From the Departments of Surgical Oncology (DE, LS, MP, J-FO, PL), Medical Oncology (VB, MD), and Biostatistics and Epidemiology (J-PP), Gustave Roussy Institute, Villejuif, France.

Correspondence: Address correspondence and reprint requests to: Dominique Elias, MD, PhD, Department of Surgery, Division of Surgical Oncology, Gustave Roussy Institute, Rue Camille Desmoulins, 94805, Villejuif CEDEX, France; Fax: 33-1-42-11-52-56; E-mail: elias{at}igr.fr

	ABSTRACT

TOP ABSTRACT INTRODUCTION PATIENTS AND METHODS RESULTS DISCUSSION CONCLUSION REFERENCES

 
Background: Extrahepatic malignant disease has always been considered an absolute contraindication to hepatectomy for colorectal liver metastases. This study reports the long-term outcome and prognostic factors of patients undergoing extrahepatic disease resection simultaneously with hepatectomy for liver metastases.

Methods: From January 1987 to January 2001, 75 patients underwent a complete R0 resection of extrahepatic disease simultaneously with hepatectomy for colorectal liver metastases. They were inscribed in a registry and then prospectively followed up. They represented 25% of the 294 patients who underwent an R0 hepatectomy for colorectal liver metastases during the same period.

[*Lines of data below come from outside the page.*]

-- ==== Sys2Proof/Certificates/Slice0/Obligations.lean ====
section
/-! DEFINITION. What the block is claimed to do: one definition for each statement, from the rules that its docstring names. -/

open Sys2Proof Sys2Proof.Machine

/-- A step carries out the command at the front of the queue, on the state with the queue's rest; with none waiting, 1 ns of
network time, which is 64 bits wide, passes (log entry 3). -/
def Obligations.StepRunsTheFrontCommand : Prop :=
  (∀ (c : Instr) (rest : List Instr) (s : State), step { s with pending := c :: rest } = exec c { s with pending := rest }) ∧
  ∀ s : State, s.pending = [] → step s = .next { s with hw := { s.hw with clk := { s.hw.clk with now := (s.hw.clk.now + 1) % 2 ^ 64 } } }

/-- Every command answers a next state and leaves the queue alone, and only a persistent write that ends and a fuse operation that ends
change what no reset clears (R71, R73). -/
def Obligations.EveryCommandCompletes : Prop :=
  ∀ (c : Instr) (s : State), ∃ t, exec c s = .next t ∧ t.pending = s.pending ∧
    (t.nv.fuses ≠ s.nv.fuses → ∃ err, c = .fuseProgramDone err) ∧ (t.nv.words ≠ s.nv.words → ∃ err late, c = .psDone err late)

/-- No step clears a fuse bit (R73). -/
def Obligations.FuseBitsNeverClear : Prop :=
  ∀ s t : State, step s = .next t → fusesKept s.nv.fuses t.nv.fuses

/-- Every step keeps the fuse array and the NVM macro in canonical form: rising words, none listed at the value of a blank one. The model's own choices in it: log entry 40. -/
def Obligations.StoresStayCanonical : Prop :=
  ∀ s t : State, Nv.wf s.nv → step s = .next t → Nv.wf t.nv

/-- R1, R81, R260, R315, R322, R367, R409, R466, R467: right after cold reset the stores are in canonical form (the invariant of `StoresStayCanonical`); DIR.VERSION
reads 0x0003_0001 on either path; BLK_READY has not been driven and the block is not joined; no slice is bound, no region is valid, no fence is
allocated, no source is pending, no queue is on, no request is outstanding, and no command waits; and the TAP holds IDCODE. The model's own choices in it: log entries 14 and 40. -/
def Obligations.StateAfterReset : Prop :=
  let h := State.reset.hw
  Nv.wf State.reset.nv ∧ State.reset.pending = [] ∧ (∀ mgmt, h.regRead Reg.DIR_VERSION mgmt = (h, 0x00030001)) ∧ h.prime.ready = false ∧ h.joined = false ∧
  (∀ n, (h.slice n).st = .free) ∧ (∀ i, h.region i = none) ∧ (∀ f, (h.fence f).allocated = false) ∧ (∀ k, k < 384 → h.pending k = false) ∧
  (∀ n, n < 64 → (h.queue n).st = .off) ∧ h.txns = [] ∧ h.tap.instr = 1

/-- R49: every request at a Transaction Port while the Gate runs draws exactly one answer of the Gate, and a refused one leaves no transaction
and no work behind. -/
def Claim.EveryRequestIsAnsweredOnce : Prop :=
  ∀ (s : State) (p : Fin 8) (r : UtpReq), s.hw.gateRuns = true →
    CarriesOut (.utpRequest p r) s fun h => ∃ c, h.gateAnswers = s.hw.gateAnswers ++ [.gate (.utp p) r.tag c] ∧
      (c ≠ .none → h.txns = s.hw.txns ∧ h.rgl = s.hw.rgl ∧ h.regions = s.hw.regions ∧ h.gkt = s.hw.gkt ∧ h.cis = s.hw.cis ∧ h.obj = s.hw.obj)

Results: The mortality rate was 2.7%, and morbidity was 25%. After a median follow-up of 4.9 years (range, 1.7–13.4 years), the overall 3- and 5-year survival rates were 45% and 28%, respectively. By using a Cox model, there was a significant difference in survival between patients with single versus multiple sites of extrahepatic disease. Also, the presence of more than five liver metastases was a significant parameter.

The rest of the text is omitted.